▸ ASSIGNMENT
Collect from the data below each line with "takeAckAbort".

START INPUT RECORDS

theorem keeps_zones {h g : Hall} (x : h.Keeps g) (u) : h.Keeps (g.zonesChanged u) := by
  unfold Hall.zonesChanged; extract_lets k
  refine Keeps.push ?_ _
  unfold k; split
  · exact x.push _
  · exact x.push _
  · exact x

theorem good_zone {h : Hall} (s : h.Sound) (c : h.ceilings = []) (b n k) : (h.takeZone b n k).Good := by
  unfold Hall.takeZone; extract_lets k' old sv g
  split
  · exact ⟨s, c⟩
  split
  · exact ⟨s, c⟩
  split
  · exact ⟨s, c⟩
  have hg : h.Keeps g := by
    unfold g; clear_value g; clear_value sv; clear_value k'; split
    · exact keeps_zones (g := { h with zones := _ }) (Keeps.refl h).next _
    · exact keeps_zones (g := { h with zones := _ }) (Keeps.refl h).next _
  clear_value g
  repeat' split
  all_goals try exact ⟨s, c⟩
  all_goals exact Hall.accept_good s hg _

theorem good_commission {h : Hall} (s : h.Sound) (c : h.ceilings = []) (b v) : (h.takeCommission b v).Good := by
  unfold Hall.takeCommission
  repeat' split
  all_goals try exact ⟨s, c⟩
  · exact Hall.accept_good s (Keeps.refl h) _
  · exact Hall.accept_good s ((Keeps.refl h).commission v) _

theorem good_decommission {h : Hall} (s : h.Sound) (c : h.ceilings = []) (b v) : (h.takeDecommission b v).Good := by
  unfold Hall.takeDecommission; dsimp only
  repeat' split
  all_goals try exact ⟨s, c⟩
  · exact Hall.accept_good s ((Keeps.refl h).decommission v) _

theorem good_clearLost {h : Hall} (s : h.Sound) (c : h.ceilings = []) (v) : (h.takeClearLost v).Good := by
  unfold Hall.takeClearLost; dsimp only
  repeat' split
  all_goals try exact ⟨s, c⟩
  · exact Hall.accept_good s ((Keeps.refl h).clearLost v) _

theorem good_slot {h : Hall} (s : h.Sound) (c : h.ceilings = []) {r : Hall × Option Nat} (x : h.Keeps r.1) : (answerSlot h r).Good := by
  unfold answerSlot; split
  · exact Hall.accept_good s x _
  · exact ⟨s, c⟩

theorem good_manual {h : Hall} (s : h.Sound) (c : h.ceilings = []) (k id b p d) : (h.takeManual k id b p d).Good := by
  unfold Hall.takeManual; dsimp only
  have m : ∀ k ref r b d, (h.manualReel k ref r b d).Good := fun k ref r b d => by
    unfold Hall.manualReel; dsimp only
    split
    · exact ⟨s, c⟩
    split
    · split
      · exact good_slot s c ((Keeps.refl h).after ((Follows.refl h).createWithBay _ _))
      · exact ⟨s, c⟩
    · exact good_slot s c ((Keeps.refl h).after ((Follows.refl h).createWithBay _ _))
    · split
      · exact ⟨s, c⟩
      · split
        · rename_i e
          exact Hall.accept_good s ((Keeps.refl h).on ((((Follows.refl h).makeReturn _ b).pair e).handles.modMission _ _)) _
        · exact ⟨s, c⟩
    · exact ⟨s, c⟩
  repeat' split
  all_goals try exact ⟨s, c⟩
  any_goals exact m _ _ _ _ _
  · exact good_slot s c ((Keeps.refl h).after ((Follows.refl h).createMission _))

theorem good_cancel {h : Hall} (s : h.Sound) (c : h.ceilings = []) (n) : (h.takeCancel n).Good := by
  unfold Hall.takeCancel
  split
  · exact ⟨s, c⟩
  split
  · rename_i e
    exact Hall.accept_good s ((Keeps.refl h).on (((Handles.refl h).hostCancel n _).pair e)) _
  · exact ⟨s, c⟩

theorem keeps_goOn {h g : Hall} (x : h.Keeps g) (v) : h.Keeps (g.goOn v) := by
  unfold Hall.goOn; dsimp only; split
  · exact x.after ((Follows.refl g).resumeMission _)
  · exact x.after ((Follows.refl g).returnIfOwed _)
  · exact x.after (((Follows.refl g).chargeTest _).push _)

theorem good_ackAbort {h : Hall} (s : h.Sound) (c : h.ceilings = []) (v) : (h.takeAckAbort v).Good := by
  unfold Hall.takeAckAbort
  repeat' split
  all_goals try exact ⟨s, c⟩
  · exact Hall.accept_good s ((Keeps.refl h).modVehicle v _) _
  · exact Hall.accept_good s (keeps_goOn ((Keeps.refl h).modVehicle v _) v) _

theorem follows_resumeVehicle (h : Hall) (v) : h.Follows (h.resumeVehicle v) := by
  unfold Hall.resumeVehicle; dsimp only; split
  · exact ((Follows.refl h).modVehicle v _).issue v _
  · exact Follows.refl h

theorem good_resume {h : Hall} (s : h.Sound) (c : h.ceilings = []) : (h.takeResume).Good := by
  unfold Hall.takeResume
  split
  · exact ⟨s, c⟩
  extract_lets g1 g2
  have h1 : h.Keeps g1 := Keeps.after (b := { h with allStop := false }) (Keeps.refl h).next ((Follows.refl _).resumeWalk)
  have h2 : h.Keeps g2 := h1.after (Hall.Follows.foldl follows_resumeVehicle _ (Follows.refl g1))
  exact Hall.accept_good s (h2.after (((Follows.refl g2).serveChargers).push _)) _

theorem good_params {h : Hall} (s : h.Sound) (c : h.ceilings = []) (b a) : (h.takeParams b a).Good := by
  unfold Hall.takeParams; dsimp only
  repeat' split
  all_goals try exact ⟨s, c⟩
  refine Hall.accept_good s (Keeps.push (Keeps.oweAll ?_) _) _
  exact (Keeps.refl h).next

END INPUT RECORDS

▸ WRITTEN REPLY
theorem good_ackAbort {h : Hall} (s : h.Sound) (c : h.ceilings = []) (v) : (h.takeAckAbort v).Good := by
  unfold Hall.takeAckAbort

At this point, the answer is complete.